Maximum value of combined sinusoids How to find the maximum value of $2 \cdot \sin(3000\pi t)+3 \cdot \sin(4000\pi t)+7 \cdot \cos(6000\pi t)$?
I know can do this by the usual process like finding the first derivate with respect to $t$ but the process is way too tedious.
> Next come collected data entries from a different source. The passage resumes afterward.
/-- The opcode of an instruction (06 R169); none for an event. -/
def opcode : Instr → Option Nat
  | .nop _ => some 0x001
  | .bra _ => some 0x002
  | .brx _ => some 0x003
  | .call _ => some 0x004
  | .callx _ => some 0x005
  | .ret _ => some 0x006
  | .split _ => some 0x007
  | .join _ => some 0x008
  | .exit _ => some 0x009
  | .yield _ => some 0x00A
  | .pcmpi _ => some 0x00B
  | .pcmpf _ => some 0x00C
  | .plog _ => some 0x00D
  | .pmovPack _ => some 0x00E
  | .pmovUnpack _ => some 0x00E
  | .pmovSet _ => some 0x00E
  | .voteAll _ => some 0x00F
  | .voteAny _ => some 0x00F
  | .voteUni _ => some 0x00F
  | .voteBallot _ => some 0x00F
  | .voteCount _ => some 0x00F
  | .rdsr _ => some 0x010
  | .wrsr _ => some 0x011
  | .grow _ => some 0x012
  | .growGrant _ => none
  | .shrink _ => some 0x013
  | .clock _ => some 0x014
  | .bpt _ => some 0x015
  | .mov _ => some 0x040
  | .movi _ => some 0x041
  | .moviHi _ => some 0x041
  | .sel _ => some 0x042
  | .iadd _ => some 0x043
  | .isub _ => some 0x044
  | .imul _ => some 0x045
  | .imulh _ => some 0x046
  | .imad _ => some 0x047
  | .imin _ => some 0x048
  | .imax _ => some 0x049
  | .iabs _ => some 0x04A
  | .idiv _ => some 0x04B
  | .irem _ => some 0x04C
  | .lop3 _ => some 0x04D
  | .and _ => some 0x04E
  | .or _ => some 0x04F
  | .xor _ => some 0x050
  | .not _ => some 0x051
  | .shl _ => some 0x052
  | .shr _ => some 0x053
  | .sar _ => some 0x054
  | .rotl _ => some 0x055
  | .funsh _ => some 0x056
  | .bfx _ => some 0x057
  | .bfi _ => some 0x058
  | .popc _ => some 0x059
  | .clz _ => some 0x05A
  | .brev _ => some 0x05B
  | .idot4 _ => some 0x05C
  | .prmt _ => some 0x064
  | .xset _ => some 0x05D
  | .xadd _ => some 0x05E
  | .xget _ => some 0x05F
  | .shfl _ => some 0x060
  | .redux _ => some 0x061
  | .scan _ => some 0x062
  | .matchLanes _ => some 0x063
  | .fadd _ => some 0x0C0
  | .fsub _ => some 0x0C1
  | .fmul _ => some 0x0C2
  | .ffma _ => some 0x0C3
  | .fmin _ => some 0x0C4
  | .fmax _ => some 0x0C5
  | .fclass _ => some 0x0C6
  | .frcp _ => some 0x0C7
  | .frsq _ => some 0x0C8
  | .fsqrt _ => some 0x0C9
  | .fdiv _ => some 0x0CA
  | .fexp2 _ => some 0x0CB
  | .flog2 _ => some 0x0CC
  | .fsin _ => some 0x0CD
  | .fcos _ => some 0x0CE
  | .ftanh _ => some 0x0CF
  | .hadd2 _ => some 0x0D0
  | .hmul2 _ => some 0x0D1
  | .hfma2 _ => some 0x0D2
  | .hmin2 _ => some 0x0D3
  | .hmax2 _ => some 0x0D4
  | .dadd _ => some 0x0D5
  | .dmul _ => some 0x0D6
  | .dfma _ => some 0x0D7
  | .cvt _ => some 0x0D8
  | .cvtpk _ => some 0x0D9
  | .frnd _ => some 0x0DA
  | .fscl _ => some 0x0DB
  | .fdot2 _ => some 0x0DC
  | .brset _ => some 0x140
  | .brget _ => some 0x141
  | .ld _ => some 0x142
  | .st _ => some 0x143
  | .ldx _ => some 0x144
  | .atom _ => some 0x145
  | .atomc _ => some 0x146
  | .red _ => some 0x147
  | .cellSlotGrant _ => none
  | .tagexhTimeout _ => none
  | .lds _ => some 0x148
  | .sts _ => some 0x149
  | .atoms _ => some 0x14A
  | .ldq _ => some 0x14B
  | .stq _ => some 0x14C
  | .pref _ => some 0x14D
  | .pin _ => some 0x14E
  | .unpin _ => some 0x14F
  | .cinv _ => some 0x150
  | .cflush _ => some 0x151
  | .icinv _ => some 0x152
  | .tdecl _ => some 0x153
  | .tfree _ => some 0x154
  | .tfill _ => some 0x155
  | .tmcast _ => some 0x156
  | .tdrain _ => some 0x157
  | .tstat _ => some 0x158
  | .tileStateWaitEnd _ => none
  | .tfillComplete _ => none
  | .tdrainComplete _ => none
  | .tmcastDelivery _ _ => none
  | .tmcastRetire _ => none
  | .cpyt _ => some 0x159
  | .cpyz _ => some 0x15A
  | .copyOpRetire _ => none
  | .wsld _ => some 0x15B
  | .wswin _ => some 0x15C
  | .weightStoreRefresh _ => none
  | .ldw _ => some 0x1C0
  | .ldwWs _ => some 0x1C0
  | .swpw _ => some 0x1C1
  | .mma _ => some 0x1C2
  | .mmas _ => some 0x1C3
  | .aclr _ => some 0x1C4
  | .ald _ => some 0x1C6
  | .amov _ => some 0x1C5
  | .amovTile _ => some 0x1C5
  | .scacc _ => some 0x1C7
  | .wstat _ => some 0x1C8
  | .matrixOpRetire _ => none
  | .fence _ => some 0x200
  | .bar _ => some 0x201
  | .barq _ => some 0x202
  | .arrive _ => some 0x203
  | .await _ => some 0x204
  | .awaitWake _ => none
  | .stgrel _ => some 0x205
  | .stgacq _ => some 0x206
  | .stgacqWake _ => none
  | .wait _ => some 0x207
  | .waitWake _ => none
  | .cntrd _ => some 0x208
  | .sleep _ => some 0x209
  | .sleepEnd _ => none
  | .tagnew _ => some 0x240
  | .tagnewGrant _ => none
  | .tagnewTimeout _ => none
  | .tagset _ => some 0x241
  | .tagget _ => some 0x242
  | .tagret _ => some 0x243
  | .tagCellFree _ _ => none
  | .tagqryFree _ => some 0x244
  | .tagqryTag _ => some 0x244
  | .tagqryPool _ => some 0x244
  | .msdecl _ => some 0x245
  | .msdeclRec _ => some 0x245
  | .msdrop _ => some 0x246
  | .msqryCap _ => some 0x247
  | .msqryItem _ => some 0x247
  | .msqryRst _ => some 0x247
  | .msqryLost _ => some 0x247
  | .pfret _ => some 0x248
  | .syscall _ => some 0x280
  | .queueTailPoll _ => none
  | .trap _ => some 0x281
  | .eretRetry _ => some 0x282
  | .eretSkip _ => some 0x282
  | .eretKill _ => some 0x282
  | .eretResume _ => some 0x282
  | .eretDecline _ => some 0x282
  | .eretAbort _ => some 0x282
  | .launch _ => some 0x283
  | .evsig _ => some 0x284
  | .evsigClr _ => some 0x284
  | .evwait _ => some 0x285
  | .evwaitTry _ => some 0x285
  | .evwaitWake _ => none
  | .lease _ => some 0x291
  | .unlease _ => some 0x292
  | .tlbinv _ => some 0x286
  | .tlbinvAll _ => some 0x286
  | .tlbinvAp _ => some 0x286
  | .encreate _ => some 0x287
  | .enadd _ => some 0x288
  | .enseal _ => some 0x289
  | .enenter _ => some 0x28A
  | .enexit _ => some 0x28B
  | .enpgout _ => some 0x28C
  | .enpgin _ => some 0x28D
  | .enkill _ => some 0x28E
  | .enclaveDeparture _ => none
  | .tsavePart _ => some 0x28F
  | .tsaveExport _ => some 0x28F
  | .trestPart _ => some 0x290
  | .trestImport _ => some 0x290
  | .crewPlacement _ => none
  | .placementAged _ => none
  | .teamAged _ => none
  | .teamRetire _ => none
  | .fixtureRetire _ => none
  | .deadlineExpiry _ => none
  | .calendarSlotStart _ _ => none
  | .leasePeriodBoundary => none
  | .walkBatchAged _ => none
  | .collectiveRetire _ => none
  | .uwcAck _ => none
  | .apertureRequestFail _ _ => none
  | .controlThreadNotice _ => none
  | .correctedError _ => none
  | .unitTestComplete _ _ => none
  | .scoreHalving => none
  | .pcfg _ => none
  | .prel _ => none
  | .pqry _ => none
  | .spdmx _ => none
  | .pmapMap _ => none
  | .pmapUnmap _ => none
  | .pmapAddAlias _ => none
  | .pmapRemoveAlias _ => none
  | .apset _ => none
  | .cpoolAdd _ => none
  | .cpoolRemove _ => none
  | .calsetArm _ => none
  | .calsetDisarm _ => none
  | .lpset _ => none
  | .cqset _ => none
  | .pdbindBind _ => none
  | .pdbindUnbind _ => none
  | .bssetCreate _ => none
  | .bssetDestroy _ => none
  | .crset _ => none
  | .fqset _ => none
  | .ctset _ => none
  | .osfatal _ => none
  | .bbrd _ => none
  | .hqry _ => none
  | .monitorRequestUnknown _ _ => none
  | .getVersion _ => none
  | .getCapabilities _ => none
  | .negotiateAlgorithms _ => none
  | .getDigests _ => none
  | .getCertificate _ _ _ _ => none
  | .challenge _ _ _ => none
  | .getMeasurements _ _ _ _ => none
  | .keyExchange _ _ => none
  | .finish _ _ => none
  | .endSession _ _ => none
  | .chunkSend _ _ _ _ _ => none
  | .chunkGet _ _ _ => none
  | .encreport _ _ _ => none
  | .spdmUnsupported _ _ => none
  | .fwmWrite _ _ _ => none
  | .fwlockWrite _ _ => none
  | .pcieInboundRead _ _ _ _ => none
  | .pcieInboundWrite _ _ _ _ => none
  | .pcieInboundAtomic _ _ _ _ => none
  | .portUHotReset => none
  | .vfFlr _ => none
  | .tdiLeaveRun _ _ => none
  | .burraFlitReceive _ _ => none
  | .burraInboundRequest _ _ _ _ => none
  | .burraLaneGroupFail _ => none
  | .burraRekeyRequest _ _ => none
  | .burraSendStop _ _ => none
  | .burraKeyInstalled _ _ => none
  | .burraStreamFail _ _ => none
  | .ptpTimestamp _ => none
  | .ppsPulse => none
  | .timeStep _ => none
  | .syncLoss => none
  | .powerUp _ _ _ => none
  | .bankCharged => none
  | .resetN => none
  | .powerFail => none
  | .pfHandlerEntry _ => none
  | .pfHandlerBudget _ => none
  | .quiesceComplete => none
  | .saveComplete => none
  | .bankExhausted => none
  | .thermalTrip _ => none
  | .throttleDown _ _ _ => none
  | .throttleUp _ _ _ => none
  | .bankLow => none
  | .modstatWrite _ => none
  | .plimWrite _ => none
  | .yieldEnd _ => none
  | .portULinkDown => none
  | .tdispRequest _ _ _ => none
  | .ideKmRequest _ _ _ => none
  | .controlThreadRestart _ _ => none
Is there a neat and clean shortcut method which gives you the answer? 
 A: I don't think there is an easy solution or even an analytical solution.
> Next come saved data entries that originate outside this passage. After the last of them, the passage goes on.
/-- A slot of an enclave. -/
def slotAt (s : State) (e k : Nat) : Slot := tget Slot.idle (s.enc e).slots k
def setSlot (s : State) (e k : Nat) (x : Slot) : State :=
  s.modEnc e (fun n => { n with slots := tset Slot.idle n.slots k x })

/-- The result of an ENENTER in the thread that issued it. -/
def enterResult (t : Team) (x : Slot) (e status : Nat) : Team :=
  (t.setdU x.retD (resWord e status)).setPredMask x.retPd.toNat t.cur (status = 0)

/-- The thread leaves its enclave: every register is cleared but s0 to s7, which are cleared too unless `keep`; the two
generators, which R54 does not save, hold the value of a cleared seed (07 R201, log 76). The state saved at the ENENTER
comes back, and the thread continues at the return point with the given status. -/
def leaveEnclave (s : State) (a : Nat) (keep : Bool) (status : Nat) : State :=
  let th := s.thread a
  let x := s.slotAt th.eid th.slot
  let inner := s.team a
  let outer := x.outer.getD Team.idle
  let low := (List.range 8).map (fun k => (k, if keep then inner.ureg k else 0))
  let outer := (low.foldl (fun t kv => t.setU kv.1 kv.2) outer).setRec 15 Rec.flat0
  let outer := { outer with
    badU := outer.badU ++ (if keep then inner.badU.filter (· < 8) else []), uwc := inner.uwc
    badSr := outer.badSr.filter (fun n => n != 0x11 && n != 0x14 && n != 0x1B && n != 0x20 && n != 0x21 && n != 0x22)
    srseed := Team.idle.srseed, amovGen := Team.idle.amovGen, tag := 0, sppass := 0, trapcause := 0, trappc := 0, trapmask := 0, causes := [] }
  let s := s.setTeam a (enterResult { outer with run := .running } x th.eid status)
  s.setThread a { th with eid := 0, slot := 0 }

/-- Asynchronous exit (02 R54): the enclave's state is sealed into the slot. -/
def aex (s : State) (a : Nat) : State :=
  let th := s.thread a
  let t := s.team a
  let x := s.slotAt th.eid th.slot
  let inner := { t with uwc := [], block := [] }
  ((s.leaveEnclave a false 0x0A).saveSlot th.eid th.slot inner).setSlot th.eid th.slot
    { x with entered := none, outer := none, inner := some inner }

/-- ENEXIT (02 R54). -/
def enexit (s : State) (a : Nat) : State :=
  let th := s.thread a
  let x := s.slotAt th.eid th.slot
  let s' := s.leaveEnclave a true 0
  s'.setSlot th.eid th.slot { x with entered := none, outer := none, inner := none }

/-! ## Eviction and suspension (16 R412, R413) -/

/-- A trap other than a replayable stop of a thread inside an enclave: it leaves by asynchronous exit, and the slot is
marked trapped, or killed by a machine check (16 R408, R411). -/
def slotTrap (s : State) (a : Nat) (pc : W64) (c : Cause) : State :=
  let th := s.thread a
  let s := (s.modTeam a (fun t => t.setTrap 1 pc c.code)).aex a
  let x := s.slotAt th.eid th.slot
  if c = .ue ∨ c = .sigmis then s.setSlot th.eid th.slot { x with killed := true, inner := none }
  else s.setSlot th.eid th.slot { x with trapped := some (c.code, pc), inner := none }

/-- A team, or a thread inside an enclave, is past the instruction at `pc`: as `leave`, which also serves the threads of the
operating system. -/
def leaveIn (s : State) (a : Nat) (pc : W64) : State :=
  let t := s.team a
  if t.sigBad pc then
    if isThread a then (s.log 0x05 0 (s.worldOf a) (s.coreOf a) (s.eidOf a) pc).slotTrap a pc .sigmis else s.sigmisTeam a pc
  else (s.setTeam a (t.move pc .seq)).settle a

/-- A team stops at its boundary: SLEEP and YIELD end (07 R210, 14 R375), a FENCE completes, the acknowledgements that it
waits for having come (14 R376, log 53), BAR and BARQ keep their arrival and wait on (14 R372), and every other wait has
had no effect and issues again, its walks no longer asked for. `lv` leaves the slot of what completes. -/
def pauseBy (lv : State → W64 → State) (s : State) (a : Nat) : State :=
  let s := s.dropWalks a
  let t := s.team a
  match t.waiting with
  | none => s
  | some w =>
    match w.instr with
    | .sleep i => lv ((s.setTeam a (t.setPredMask i.pd.toNat (t.en i.g) w.woken)).lateDeath a w) t.pc
    | .yield _ => lv (s.lateDeath a w) t.pc
    | .fence _ => lv (s.ackAll.lateDeath a w) t.pc
    | .bar _ | .barq _ => s
    | _ => s.setTeam a { t with waiting := none }

/-- A thread inside an enclave stops at its boundary and leaves by asynchronous exit. -/
def stepOut (s : State) (a : Nat) : State :=
  let s := pauseBy (fun s pc => s.leaveIn a pc) s a
  if (s.thread a).eid ≠ 0 then s.aex a else s

/-- One crew leaves its core, and its blob is sealed into its room. Its contents stay with it: they are what the blob holds
(log 15). -/
def evictOne (s : State) (n : Nat) : State :=
  let c := s.crew n
  if c.done || c.core.isNone then s
  else
    let s : State := (List.range c.nteams).foldl (fun (s : State) k => pauseBy (fun s pc => s.leaveIn (agentOf n k) pc) s (agentOf n k)) s
    (s.saveBlob n).modCrew n (fun c => { c with core := none, onRes := false, evictAt := s.clk.now })

/-- A crew is evicted, with its whole squad (16 R413). -/
def evict (s : State) (n : Nat) : State :=
  let c := s.crew n
  match c.squad with
  | none => s.evictOne n
  | some _ =>
    let all := s.crews.filter (fun x => x.2.fx == c.fx && x.2.squad == c.squad)
    let s := ((all.filter (fun x => x.2.done)).map (·.1)).foldl (fun (s : State) k => s.modCrew k (fun x => { x with core := none })) s
    ((all.filter (fun x => !x.2.done)).map (·.1)).foldl evictOne s

/-- TSAVE KIND 0 (16 R412): every resident crew is saved and nothing is placed until TREST. -/
def suspend (s : State) (p : Nat) : State :=
  let ns := (s.crews.filter (fun x => x.2.part == p && !x.2.done && x.2.core.isSome)).map (·.1)
  (ns.foldl evict s).modPart p (fun x => { x with suspended := true })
Computing the derivative and rewriting the trigonometric functions in terms of $z=\exp(i1000\pi t)$, you get the ugly equation
$$6\frac{z^3+z^{-3}}{2}+12\frac{z^4+z^{-4}}{2}-42\frac{z^6-z^{-6}}{2i}=0.$$
By looking at a plot of the derivative (in green), you see that it does have all $12$ roots per period.

A: It's not at all neat and clean.
For convenience let $x = 1000 \pi t$, so you want the maximum of $f(x) = 2 \sin(3x) + 3 \sin(4x) + 7 \cos(6x)$.  Now $f'(x) = 6 \cos(3x) + 12 \cos(4x) - 42 \sin(6x)$. We need to look at the zeros of that function, and pick out the one which maximizes $f$.  Numerical methods appear to be necessary for this, but let's see how far we can get algebraically.
Expanding it out, with $s = \sin(x)$ and $c = \cos(x)$ we have $f'(x) = -1344 c^5 s+96 c^4+1344 c^3 s+24 c^3-96 c^2-252 c s-18 c+12$, where $c^2 + s^2 = 1$.  The resultant of $f'(x)$ and $c^2 + s^2 - 1$ with respect to $s$ is $$36\, \left( 1+2\,c \right) ^{2} \left( 12544\,{c}^{10}-12544\,{c}^{9}-
28224\,{c}^{8}+31360\,{c}^{7}+18096\,{c}^{6}-25904\,{c}^{5}-696\,{c}^{
4}+7116\,{c}^{3}-1723\,{c}^{2}-28\,c+4 \right)
$$
which we need to be $0$.  The easy solution $c = -1/2$ turns out not to give the maximum, so what we need is one of the roots of 
the irreducible $10$'th degree polynomial $$12544\,{c}^{10}-12544\,{c}^{9}-28224\,{c}^{8}+31360\,{c}^{7}+18096\,{c
}^{6}-25904\,{c}^{5}-696\,{c}^{4}+7116\,{c}^{3}-1723\,{c}^{2}-28\,c+4
$$
Yes, numerical methods are required.